Export Tax Rebate Upgrades Xiaoshan Textile And Garment Enterprises Rational View
Since August 1st this year, the export rebate rate of some textiles and garments has increased from 11% to 13%.
In the expectation of many textile and garment enterprises, the policy of "raising export rebates" was officially promulgated in August 1st.
The Ministry of Finance and the State Administration of Taxation jointly issued the notice on adjusting the export tax rebate rate for some textiles and garments, which stipulates that from August 1st this year, the export tax rebate rate of some textiles and garments increased from 11% to 13%.
Our textile and clothing exports account for more than 40% of the total export volume.
The export rebate rate of some textiles and garments increased by 2%, which has an impact on the textile and garment industry in our region.
Tax rebates are expected to increase by nearly 145 million yuan.
In the first half of this year, the total export value of our region was US $3 billion 330 million, and the new export tax rebate policy mainly consisted of two industries, textiles and clothing.
The export volume of textiles in the first half of this year was 890 million US dollars, an increase of 33.7%, and the export volume of clothing was 470 million US dollars, an increase of 20.19%.
"In the first half of the year, the export growth of the textile industry has reached 33.7%, of which 9.5 percentage points are the new products exported by the three enterprises such as Hengyi and Rongsheng in our district. The increase of the export price per unit, the exchange rate of the US dollar and the renminbi and other factors have led to the fact that the sales revenue of the textile and clothing enterprises in Renminbi denominated has virtually not increased.
For these enterprises, the economic benefits have been greatly reduced due to various factors such as raw materials, cost, exchange rate and tightening of money.
The export tax rebate policy for textile and garment industry is based on these reasons.
Foreign trade and Economic Cooperation Bureau official said.
According to the new policy, people from the foreign trade and Economic Cooperation Bureau expect to increase the tax rebate by nearly 145 million yuan from the end of August to the end of the year. The textile industry will eliminate the lace industry which is not included in the new tax rebate policy. The export volume from August to December is expected to be $770 million, which can increase the tax rebate by 90 million yuan. The export volume of the garment industry from August to 5 months is expected to be US $410 million, which can add 55 million yuan to the tax rebate.
2%, it is a drop in the bucket for an enterprise.
The adjustment of the national policy is undoubtedly a "timely relief" for textile and garment enterprises suffering from exchange rate, raw materials, labor costs rising, and export tax rebates.
However, some people in charge of our enterprises believe that the export tax rebate adjustment can not change the fate of the textile industry and clothing industry, and the export tax rebate rate of some textiles and clothing has increased by 2%, which is still a drop in the bucket for enterprises.
"This is the most difficult year for me to do garment export business for more than 20 years.
From 1 to June, export sales amounted to about 150 million yuan, export sales decreased by 16%, and profits decreased by 60%.
The export rebate rate of some textiles and clothing has increased from 11% to 13%, meaning the main purpose is to enhance the competitiveness of China's textile and clothing products in the international market, which has little impact on individual enterprises, Zhu Guan Cheng said.

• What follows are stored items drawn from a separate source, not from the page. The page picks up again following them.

/-- An AINS has its result (R336). -/
def State.linkDone (s : State) (die : Nat) (w : Walk) : State :=
  let out := (filledWith w.res.length w.dep.toks).map (fun (t : Tok) => { t with side := BitVec.ofNat 32 w.made })
  s.modWalk die w.id (fun _ => { w with state := .finish, dep := { w.dep with toks := out } })

/-- One step of linking a new node (R336): its list; a reverse edge at each winner in turn; ENTRY; the commit of GIN, once every write
has performed at the scope, and the result once the commit has: at SYSTEM scope after a further step each (R256). DEDUCED
(assumption 63). -/
def State.link (s : State) (die : Nat) (w : Walk) : State :=
  let n := w.res.length
  let sys := w.scope == .system
  if w.step = 0 then s.linkList die w
  else match w.res[w.step - 1]? with
    | some m => s.linkBack die w m.1
    | none =>
      if w.step = n + 1 then s.linkEntry die w
      else if w.step = n + 2 then (if sys then s.linked die w else s.linkCommit die w)
      else if w.step = n + 3 && sys then s.linkCommit die w
      else s.linkDone die w

/-- The winners' payloads, as entries a query sends (R335). -/
def State.payloads (s : State) (w : Walk) : List (Nat × Nat) → List KEnt → Except Block (List KEnt × Bool) × State
  | [], acc => (.ok (acc, false), s)
  | r :: t, acc =>
    match s.walkRead w (w.at r.1 + 16) 8 with
    | (.error b, s1) => (.error b, s1)
    | (.ok (bs, p), s1) =>
      let e : KEnt := { seq := 0, life := 0, gin := 0, gout := 0, norm := 0, poison := false, vfmt := .s64, vec := false
                        value := BitVec.ofNat 512 (leNat bs), key := [], slot := 0 }
      match State.payloads s1 w t (acc ++ [e]) with
      | (.error b, s2) => (.error b, s2)
      | (.ok (l, q), s2) => (.ok (l, q || p), s2)

/-- The winners of a walk at or above FLOOR (R331, R334). -/
def Walk.winners (w : Walk) : List (Nat × Nat) :=
  match w.kind with
  | .walk c => (match c.ext with | some (_, _, _, fl) => w.res.filter (fun r => !scoreAbove w.ktype fl.toNat r.2) | none => w.res)
  | _ => w.res

/-- The count token of a walk carries x and BUDGET (R335). -/
def Walk.countTok (w : Walk) : Send → Send
  | .tok g t => if g == w.h.t1 && t.depth == w.f.ent.depth && !t.flag .miss then
      .tok g { t with fmt := .s64, data := BitVec.ofNat 512 (w.x + w.budget.toNat * 2 ^ 32) } else .tok g t
  | m => m

/-- FINISH (R335, R338, R339): the results go to the issuing cell, as memory answers, and the walker is idle; too many exits stop an
AWALK (R100, R144). DEDUCED (assumption 63). -/
def State.finish (s : State) (die : Nat) (w : Walk) : State :=
  let f := w.f
  let home := 900000 + die * 16 + w.eng
  let fin (s : State) : State := ((s.traceWalk die w 0x46 w.x).dropWalk die w.id)
  match w.kind with
  | .walk c =>
    let win := w.winners
    (match s.payloads w win [] with
     | (.error b, s1) => s1.walkBlocked s die w b
     | (.ok (es, p), s1) =>
       let ws := es.zip (weightsOf c.wmode w.ktype (match c.ext with | some (_, _, b, _) => b.toNat * 2 ^ 16 | none => one32) (win.map (fun r => r.2)))
       let sends := (matchSends (s1.ctx f.ent.ctx).tl f w.h (w.poison || p) ws).map (fun l => l.map w.countTok)
       match sends.bind (sendList (s1.ctx f.ent.ctx).tl f.x) with
       | none => fin (s1.walkTakes w)
       | some toks =>
         if s1.exitExcess f (toks.filter Tok.isExit).length then
           s1.walkStop die w (siteUnit f.x) (s1.cellRec f.x f.ent.ctx f.ent.node f.ent.tag f.ent.depth .exitExcess 0)
         else
           let exits := toks.any Tok.isExit
           fin (toks.zipIdx.foldl (fun t u => t.answerAs f.x f.ent.ctx f.ent.uid f.ent.node (s1.msys.nextId + u.2) home exits [u.1])
             (s1.walkTakes w)))
  | _ =>
    let toks := w.dep.toks.map (fun t => if w.poison then t.setFlag .poison true else t)
    fin ((s.answer f.x f.ent.ctx f.ent.uid f.ent.node w.dep.grp home toks).storeDone f.x f.ent.uid f.pos)

/-- A walk is held by lossless tracing between its steps (R339, R352, R353). -/
def State.walkHeld (s : State) (die : Nat) (w : Walk) (event : Nat) : Bool :=
  let u := unitWalker w.quad (w.walker.getD 0)
  (s.die die).loupe.waits u || (w.traced && s.traceHeld die u (s.ctx w.f.ent.ctx).tenant event)

/-- Requests of a quad that no walker has taken. -/
def State.waitingWalks (s : State) (die quad : Nat) : List Walk := (s.die die).eng.walks.filter (fun w => w.quad == quad && w.walker.isNone)

/-- The token that stands for a walk request in the ring. -/
def Walk.tok (w : Walk) : Tok :=
  (Tok.setFlag { node := w.f.ent.node, ctx := w.f.ent.ctx, tag := w.f.ent.tag, depth := w.f.ent.depth, sent := lastSent w.f.all }
    .trace w.traced).setFlag .poison (anyPoison w.f.all)

/-- A request beyond the sixty-four a quad queues spills; a spilled one comes back when there is room (R339): whether one does. -/
def State.queueWalks (s : State) (die quad : Nat) : Bool × State :=
  let l := s.waitingWalks die quad
  let queued := l.filter (fun w => w.spilt.isNone)
  match (if queued.length < 64 then l.find? (fun w => w.spilt.isSome) else none) with
  | some w => (true, (s.modWalk die w.id (fun w => { w with spilt := none })).unspill w.f.ent.ctx (w.spilt.getD escRing))
  | none =>
    match (if queued.length > 64 then queued.getLast? else l.find? (fun w => s.mayRing w.f.ent.ctx w.spilt)) with
    | none => (false, s)
    | some w =>
      let r := engRec die 3 (32 + quad * 4, 0x7F) (quad * 4) w.f.ent.ctx 0x3FF w.f.ent.tag w.f.ent.depth .spillFull 0
      match s.spillEng (engUnit die 3 (64 + quad * 4)) r w.f.x noteHdr w.tok with
      | (some r, s1) => (true, s1.modWalk die w.id (fun w => { w with spilt := some r }))
      | (none, s1) => (false, s1)

/-- WALK_REQUEST (R339): the lowest idle walker of a quad takes the oldest request whose context runs. -/
def execWalkRequest (die quad : Nat) (s : State) : Host.Outcome State Fault Refusal :=
  let (did, s) := s.queueWalks die quad
  if did then .next s else
    let idle := (List.range 4).find? (fun k => !(s.die die).eng.walks.any (fun w => w.quad == quad && w.walker == some k))
    let may (w : Walk) : Bool := s.startable w.f.x w.f.ent.ctx && w.state != .fpark && w.spilt.isNone
    match idle, (s.waitingWalks die quad).find? may with
    | some k, some w =>
      let w1 := { w with walker := some k }
      if s.walkHeld die w1 0x45 then .next s
      else .next (((s.modWalk die w.id (fun _ => w1)).traceWalk die w1 0x45 0).progress w.f.ent.ctx)
    | _, _ => .next s

/-- After a step of a walk: the context has made progress if the walk has ended or stands elsewhere, unparked (R369). -/
def State.walkMoved (s : State) (die : Nat) (w : Walk) : State :=
  match (s.die die).eng.walks.find? (fun v => v.id == w.id) with
  | some v => if v == w || v.state == .fpark then s else s.progress w.f.ent.ctx
  | none => s.progress w.f.ent.ctx

/-- WALK_RESULT (R331, R335 to R339): a walker takes its next step: SEED, one expansion, one step of linking, or FINISH, in which its
results go to the issuing cell. -/
def execWalkResult (die quad walker : Nat) (s : State) : Host.Outcome State Fault Refusal :=
  match (s.die die).eng.walks.find? (fun w => w.quad == quad && w.walker == some walker) with
  | none => .next s
  | some w =>
    let st := (s.ctx w.f.ent.ctx).st
    if !(st == .running || st == .stopped) || ((s.ctx w.f.ent.ctx).pre.phase = 1 && w.state != .finish) || s.walkHeld die w 0x46 then .next s
    else
      let s1 := s.replayWalk die w
      let w1 := if s.waiting (w.again die) then w else { w with parkAt := none }
      match w.state with
      | .seed => .next ((s1.seeding die w1).walkMoved die w1)
      | .walk => .next ((s1.expand die w1).walkMoved die w1)
      | .link => .next ((s1.link die w1).walkMoved die w1)
      | .finish => .next ((s1.finish die w1).walkMoved die w1)
      | .fpark | .saved => .next s

end Sys2Proof.Machine
end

"On the one hand, the renminbi is still on the rise. On the other hand, after knowing the policy of China, foreign businessmen will also consider this point in the price negotiations. Finally, the new 2% export tax rebate rate will make little contribution to the profits of the enterprises."
Some textile enterprises believe that the pressure of RMB appreciation is far greater than that of export tax rebates, and orders will be more cautious in the second half of the year.
Industrial upgrading is the fundamental way out
Regarding how to cope with the development dilemma, the relevant people of the Xiaoshan foreign trade and Economic Cooperation Bureau believe that the textile and garment enterprises in the textile industry should pay more attention to brand building, strengthen independent innovation, speed up the upgrading and upgrading of the product structure, and increase the added value of products, such as drawing on the experience of foreign counterparts, designing and marketing, and gaining more profit margins, so as to cope with the severe market situation.
Facing the "great climate" of the textile and garment industry, some textile and garment enterprises in our region have intensified the pformation and upgrading of industries.
Since the beginning of this year, the company has compressed the main road products, such as the production of chemical wool like products, increased the production of denim fabrics, and developed green, ecological and environmental protection products.
The new production project of colored cotton and silk blended yarn has added new vitality to the industry competition.
It is reported that relevant departments in our district are studying supporting policies to help enterprises cope with the current economic difficulties.